The situation with electromobility is even more disappointing. Back in 1994, following a project for a major car manufacturer, we published a book showing how the transition to a sustainable mobility system could succeed.12 However, it then took a very long time for Tesla to show the established providers how to implement a successful new business model with electromobility and digitalization. The German government wants to see 15 million electric cars on German roads by 2030. There are currently just under 1.5 million electric cars. Politicians, German car manufacturers and suppliers have clearly lost their way on the road to electromobility and now need a resilience offensive.13 What the offensive could look like in concrete terms is still largely unclear. What is certain is that the next shot must be a good one. This means that electric cars must become more affordable and more everyday-friendly. Hopes are therefore pinned on a new generation of electric mobility.14 At the same time, the political framework conditions should improve. Resilience is thus created from the inside out and from the outside in.
Countercurrent of inside-out and outside-in approaches
One lesson learned from successful programs is that overcoming resilience deficits must start from two sides:
- Personal resilience, the resilience of an organization and its partners (inside-out resilience) and
- the resilience of politics, the financial markets and society (outside-in resilience).
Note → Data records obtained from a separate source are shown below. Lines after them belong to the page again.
-- ==== Sys2Proof/Machine/TwisterCmd.lean ====
section
/-! DEFINITION. Twister's commands and events (R397 to R400, R407 to R434): reduction bindings, contributions arriving, window closes, time cuts and their reports, and saturation reports. -/

namespace Sys2Proof.Machine

/-! ### RED_BIND (R397 to R400) -/

/-- The reduction block. -/
structure RedBlock where
  rid : Nat
  op : Nat
  sink : Bool
  final : Nat
  n : Nat
  first : Nat
  publish : Bool
  base : W64
  log2 : Nat
  mirror : Bool
  mir : W64
  edges : List Nat
  clean : Bool

def readRed (bs : List Byte) : RedBlock :=
  let w := wordAt bs
  let op := bits (w 0) 19 16
  let n := bits (w 0) 31 24
  { rid := bits (w 0) 15 0, op, sink := bit (w 0) 20, final := bits (w 0) 23 21, n, first := bits (w 0) 41 32, publish := bit (w 0) 42,
    base := w 1, log2 := bits (w 2) 4 0, mirror := bit (w 2) 5, mir := w 3,
    edges := if op = 4 then (List.range (n - 1)).map fun i => (w32At bs (12 + i)).toNat else [],
    clean := bits (w 0) 63 43 == 0 && bits (w 2) 63 6 == 0 && w 4 == 0 && w 5 == 0 }

/-- Lanes of an operator (R398). -/
def lanesOk (op n : Nat) : Bool :=
  match op with
  | 1 => decide (1 ≤ n ∧ n ≤ 32)
  | 2 => decide (1 ≤ n ∧ n ≤ 32)
  | 3 => decide (1 ≤ n ∧ n ≤ 32)
  | 4 => decide (2 ≤ n ∧ n ≤ 64)
  | 5 => decide (n = 1)
  | 6 => decide (1 ≤ n ∧ n ≤ 124)
  | _ => true

def rising : List Nat → Bool
  | a :: b :: t => decide (a < b) && rising (b :: t)
  | _ => true

/-- The features that a source's lanes read are of the formats that the operator allows. -/
def lanesFit (op first n : Nat) (feats : List Feat) : Bool :=
  let lanes := (feats.drop first).take n
  match op with
  | 1 => decide (first + n ≤ feats.length) && lanes.all fun f => decide (f.fmt ∈ [0, 1, 4])
  | 2 => decide (first + n ≤ feats.length)
  | 3 => decide (first + n ≤ feats.length)
  | 6 => decide (first + n ≤ feats.length) && lanes.all fun f => decide (f.fmt ∈ [0, 4]) && f.src
  | _ => decide (first < feats.length)

/-- Check 1 of R399. -/
def State.redOk (s : State) (b : RedBlock) (x : Option Sess) : Bool :=
  b.clean && b.sink == s.build.isHub && decide (b.op ≤ 6) &&
    (b.op == 0 ||
      (lanesOk b.op b.n && decide (1 ≤ b.final ∧ b.final ≤ 5) && (!b.publish || b.op == 5) && rising b.edges &&
        (if b.sink then b.base.toNat % 4096 == 0 && decide (12 ≤ b.log2 ∧ b.log2 ≤ 30) && b.mir.toNat % 8 == 0
         else b.base == 0 && (match x with | some x => lanesFit b.op b.first b.n x.feats | none => false))))

def State.setSinks (s : State) (l : List Sink) : State := { s with tws := { s.tws with sinks := l } }
def State.setSources (s : State) (l : Tab Source) : State := { s with tws := { s.tws with sources := l } }

/-- A session's reduction is unbound. -/
def State.unbindSource (s : State) (n : Nat) : State := (s.setSources (Tab.del s.tws.sources n)).dropRanks n

def State.redBind (s : State) (r : Running) : State :=
  let n := r.d.session.toNat
  let hub := s.build.isHub
  let x := s.ownSess r
  let len := r.d.len.toNat
  s.checked r { sess := if hub then none else some x.isSome, zero := decide (len = 0), tooLong := decide (len < 48), reads := true } fun s =>
    let b := readRed (s.operand r)
    let other := s.tws.sinks.find? (·.rid == b.rid)
    s.guarded r [(b.op == 4 && decide (len < 48 + 4 * (b.n - 1)), stLEN_OVER), (!s.redOk b x, stBAD_FIELD),
      (!hub && (match x with | some x => x.isChild || x.state != ssOPEN | none => true), stSTATE),
      (hub && (match other with | some k => b.op != 0 || k.slice != r.slice | none => false), stSTATE),
      (hub && b.op != 0 && decide (s.tws.sinks.length ≥ 256), stNO_RESOURCE)] fun s =>
        let s1 :=
          if hub then
            if b.op = 0 then s.setSinks (s.tws.sinks.filter (·.rid != b.rid))
            else s.setSinks (s.tws.sinks ++ [{ rid := b.rid, publish := b.publish, slice := r.slice, base := b.base, log2 := b.log2,
                                               mirror := b.mirror, mir := b.mir, bytes := 0, tc := 0 }])
          else
            let s0 := s.unbindSource n
            if b.op = 0 then s0
            else s0.setSources (Tab.set s0.tws.sources n { rid := b.rid, op := b.op, final := b.final, n := b.n, first := b.first, publish := b.publish, edges := b.edges })
        s1.completeOk r 0

/-- RED_BIND (R397). -/
def execRedBind (src : Src) (d : Desc) (b : Bus) (s : State) : Host.Outcome State Fault Refusal :=
  act s (s.command (.redBind src d b) src d b 0x20 .h (!s.build.isHub) State.redBind)

/-- The operand with OP 0 (R400). -/
def clearOp (bs : List Byte) : List Byte := if bs.length < 3 then bs else bs.set 2 ((bs.getD 2 0) &&& 0xF0#8)

/-- RED_BIND with OP 0 (R400). -/
def execRedUnbind (src : Src) (d : Desc) (b : Bus) (s : State) : Host.Outcome State Fault Refusal :=
  let b := { b with data := clearOp b.data }
  act s (s.command (.redUnbind src d b) src d b 0x20 .h (!s.build.isHub) State.redBind)

/-! ### Inputs, closes and amendments -/

/-- CONTRIB (R407). -/
def execContrib (p : Nat) (f : Frame) (s : State) : Host.Outcome State Fault Refusal :=
  act s (match s.rx p 0x11 f with
  | (s1, some m) =>
    let k := m.seqs.length
    if s1.isFenced 0xB || s1.stopped then s1.ledDrop 8 p rsnFENCED k
    else
      let s2 := s1.rxPass p k
      if itemWhole m.words then (s2.holdCustody m).takeInput (readInput m)
      else (s2.led 0x0A 0 .inn 1).ledDrop 0x0A 0 rsnPOISON 1
  | (s1, none) => s1)

/-- MERGE_CLOSE (R410). -/
def execMergeClose (ft : Nat) (s : State) : Host.Outcome State Fault Refusal := act s (s.mergeClose ft)

/-- AMENDMENT_END (R416). -/
def execAmendmentEnd (ft : Nat) (s : State) : Host.Outcome State Fault Refusal := act s (s.amendEnd ft)

/-! ### Cuts (R423 to R430) -/

def State.setCuts (s : State) (l : List CutReq) : State := { s with tws := { s.tws with cuts := l } }

/-- The latest cut is complete (R429). -/
def State.cutComplete (s : State) : Bool :=
  match s.tws.cut with
  | none => false
  | some c => (c.ports.all fun x => x.closed || x.incomplete) && !(s.tws.merges.any fun m => decide (m.ft ≤ c.cutFt)) && (c.children.isEmpty || c.timeout)

/-- What HELD of a ledger point must equal at a cut (R157). -/
def State.auditHeld (s : State) (kind inst : Nat) : Option Nat :=
  match kind with
  | 5 => some (s.qCells inst)
  | 7 => some ((s.port inst).rtx.length + (s.port inst).held.length)
  | 9 => some (s.fget (Reg.STR_PCRED_RES.at inst) + s.fget (Reg.STR_PCRED_BE.at inst))
  | 0xE => some (s.fget (Reg.PLY_BUD_TOKENS.at inst))
  | _ => none

/-- The local audit of every ledger point at a cut (R157). -/
def State.auditPoints (s : State) : State :=
  if !s.flag Reg.LEA_CTRL_AUDIT_EN then s
  else (s.lea.pts.foldl (fun s e =>
    let kind := e.1 / 65536
    let inst := e.1 % 65536
    let held := e.2.held
    let ok := decide (0 ≤ held) && (match s.auditHeld kind inst with | some n => decide (held = (n : Int)) | none => true)
    if ok then s
    else (s.fset Reg.LEA_STATUS_MISMATCH 1).raise fLEDGER 0 (s.unit (pointUnit kind inst)) (s.pointIndex e.1 + 65536 * kind)) s).bump Reg.LEA_STATUS_AUDITS

/-- The words of a cut report: the cut's identity, the actual FT, and OUT and HELD of the transmit point of each up-port (R428). -/
def cutReport (c : CutRes) : List W64 :=
  [BitVec.ofNat 64 c.req.origin.toNat, BitVec.ofNat 64 c.req.onum, BitVec.ofNat 64 c.cutFt] ++
    ((c.ports.filter fun x => isUp x.p).flatMap fun x => [BitVec.ofNat 64 x.p, BitVec.ofNat 64 x.issued, BitVec.ofNat 64 x.held])

/-- The block cuts now (R423, R157, R428). -/
def State.takeCut (s : State) (q : CutReq) (late : Bool) : State :=
  let up := ports.filter fun p => hasPort s.build p && s.portUp p
  let cp := up.map fun p =>
    let t := s.ledGet 7 p
    ({ p, issued := t.out, accepted := (s.ledGet 8 p).inn, held := t.held.toNat, late := 0, closed := false, incomplete := false,
       reported := false, auditFail := false, inflight := 0, report := none } : CutPort)
  let s0 := { s with lea := { s.lea with cut := s.lea.pts } }
  let s1 := (s0.fset Reg.LEA_CUTFT_FT s.ft).auditPoints
  let c : CutRes :=
    { req := q, cutFt := s.ft, late, mismatch := (s1.lea.pts.any fun e => decide (e.2.held < 0) ||
        (match s1.auditHeld (e.1 / 65536) (e.1 % 65536) with | some n => decide (e.2.held ≠ (n : Int)) | none => false)) && s.flag Reg.LEA_CTRL_AUDIT_EN,
      whorl := s.fget Reg.WHL_STATUS_STATE + b2 s.locked 8, ports := cp, merges := [], dumps := [],
      children := if s.build.isHub then up.filter fun p => !isUp p else [], timeout := false }
  let s2 := { s1 with tws := { s1.tws with cut := some c } }
  let sets := if q.reel && !s.build.isHub then (List.range 16).filter fun n => s.flag (Reg.REEL_SET_EN.at n) else []
  (s2.strobe sets false (some q.lnum)).sendUp 0x1D 3 0 false (cutReport c) []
The interaction of forces acting from the inside out and from the outside in creates a powerful counter-current resilience that requires close cooperation between business and politics.
The German economic miracle after the end of the Second World War was the result of such a process. The difference to the creeping deindustrialization that is currently emerging is that our country was in ruins back then. This catastrophic situation mobilized enormous resilience forces. As with the example of the frog in a pot of water that is slowly heated and does not react, today we also seem unable to mobilize our collective forces.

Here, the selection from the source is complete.